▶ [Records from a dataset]
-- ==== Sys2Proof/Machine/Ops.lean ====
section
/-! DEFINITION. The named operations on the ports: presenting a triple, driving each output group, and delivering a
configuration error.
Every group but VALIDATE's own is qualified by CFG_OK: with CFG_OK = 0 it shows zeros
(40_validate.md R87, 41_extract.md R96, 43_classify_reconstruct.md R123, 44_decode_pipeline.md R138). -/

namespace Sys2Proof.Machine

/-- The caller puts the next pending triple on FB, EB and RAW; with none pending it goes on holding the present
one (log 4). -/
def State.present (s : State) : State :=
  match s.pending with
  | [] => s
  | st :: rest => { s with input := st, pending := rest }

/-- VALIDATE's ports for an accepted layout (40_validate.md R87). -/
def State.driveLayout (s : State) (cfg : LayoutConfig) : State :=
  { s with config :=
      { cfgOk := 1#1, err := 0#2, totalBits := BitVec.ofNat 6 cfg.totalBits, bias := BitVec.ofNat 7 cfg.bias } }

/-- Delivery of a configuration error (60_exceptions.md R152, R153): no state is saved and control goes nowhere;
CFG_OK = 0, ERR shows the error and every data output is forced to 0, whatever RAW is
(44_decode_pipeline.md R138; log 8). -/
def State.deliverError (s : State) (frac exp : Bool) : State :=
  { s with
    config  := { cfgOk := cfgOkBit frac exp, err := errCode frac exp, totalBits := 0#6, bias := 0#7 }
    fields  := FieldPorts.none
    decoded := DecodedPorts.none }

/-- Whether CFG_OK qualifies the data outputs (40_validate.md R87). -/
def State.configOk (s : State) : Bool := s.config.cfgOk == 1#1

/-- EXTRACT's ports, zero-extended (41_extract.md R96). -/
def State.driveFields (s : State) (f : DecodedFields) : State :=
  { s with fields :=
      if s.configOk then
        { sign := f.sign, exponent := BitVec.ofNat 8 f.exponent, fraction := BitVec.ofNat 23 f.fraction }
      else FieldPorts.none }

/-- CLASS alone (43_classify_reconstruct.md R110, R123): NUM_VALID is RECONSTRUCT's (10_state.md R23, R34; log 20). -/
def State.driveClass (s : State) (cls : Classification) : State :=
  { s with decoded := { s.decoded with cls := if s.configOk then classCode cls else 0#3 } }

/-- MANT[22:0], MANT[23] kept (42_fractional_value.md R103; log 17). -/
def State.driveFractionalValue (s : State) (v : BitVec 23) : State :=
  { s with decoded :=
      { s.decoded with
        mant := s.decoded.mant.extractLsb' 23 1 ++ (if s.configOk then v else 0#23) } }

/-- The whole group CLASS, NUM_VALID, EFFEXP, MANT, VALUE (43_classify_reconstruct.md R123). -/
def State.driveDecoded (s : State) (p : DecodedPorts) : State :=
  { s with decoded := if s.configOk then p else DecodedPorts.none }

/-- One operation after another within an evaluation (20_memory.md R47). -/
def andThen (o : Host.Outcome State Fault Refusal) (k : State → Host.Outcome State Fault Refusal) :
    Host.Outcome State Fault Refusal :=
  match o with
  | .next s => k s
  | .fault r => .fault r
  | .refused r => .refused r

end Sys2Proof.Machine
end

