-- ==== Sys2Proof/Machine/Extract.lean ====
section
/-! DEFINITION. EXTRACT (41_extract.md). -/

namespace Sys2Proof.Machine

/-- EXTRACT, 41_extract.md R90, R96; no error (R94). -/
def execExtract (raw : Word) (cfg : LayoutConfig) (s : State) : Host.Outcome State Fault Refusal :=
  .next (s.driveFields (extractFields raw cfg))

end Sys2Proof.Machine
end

▶ [Task brief]
The answer should be exactly the lines from the one that contains "def State.driveClass (s" through the end of the entries, both ends included, and nothing besides.

▶ [Output for this task]
def State.driveClass (s : State) (cls : Classification) : State :=
  { s with decoded := { s.decoded with cls := if s.configOk then classCode cls else 0#3 } }

/-- MANT[22:0], MANT[23] kept (42_fractional_value.md R103; log 17). -/
def State.driveFractionalValue (s : State) (v : BitVec 23) : State :=
  { s with decoded :=
      { s.decoded with
        mant := s.decoded.mant.extractLsb' 23 1 ++ (if s.configOk then v else 0#23) } }

/-- The whole group CLASS, NUM_VALID, EFFEXP, MANT, VALUE (43_classify_reconstruct.md R123). -/
def State.driveDecoded (s : State) (p : DecodedPorts) : State :=
  { s with decoded := if s.configOk then p else DecodedPorts.none }

/-- One operation after another within an evaluation (20_memory.md R47). -/
def andThen (o : Host.Outcome State Fault Refusal) (k : State → Host.Outcome State Fault Refusal) :
    Host.Outcome State Fault Refusal :=
  match o with
  | .next s => k s
  | .fault r => .fault r
  | .refused r => .refused r

end Sys2Proof.Machine
end

-- ==== Sys2Proof/Machine/Extract.lean ====
section
/-! DEFINITION. EXTRACT (41_extract.md). -/

namespace Sys2Proof.Machine

/-- EXTRACT, 41_extract.md R90, R96; no error (R94). -/
def execExtract (raw : Word) (cfg : LayoutConfig) (s : State) : Host.Outcome State Fault Refusal :=
  .next (s.driveFields (extractFields raw cfg))

end Sys2Proof.Machine
end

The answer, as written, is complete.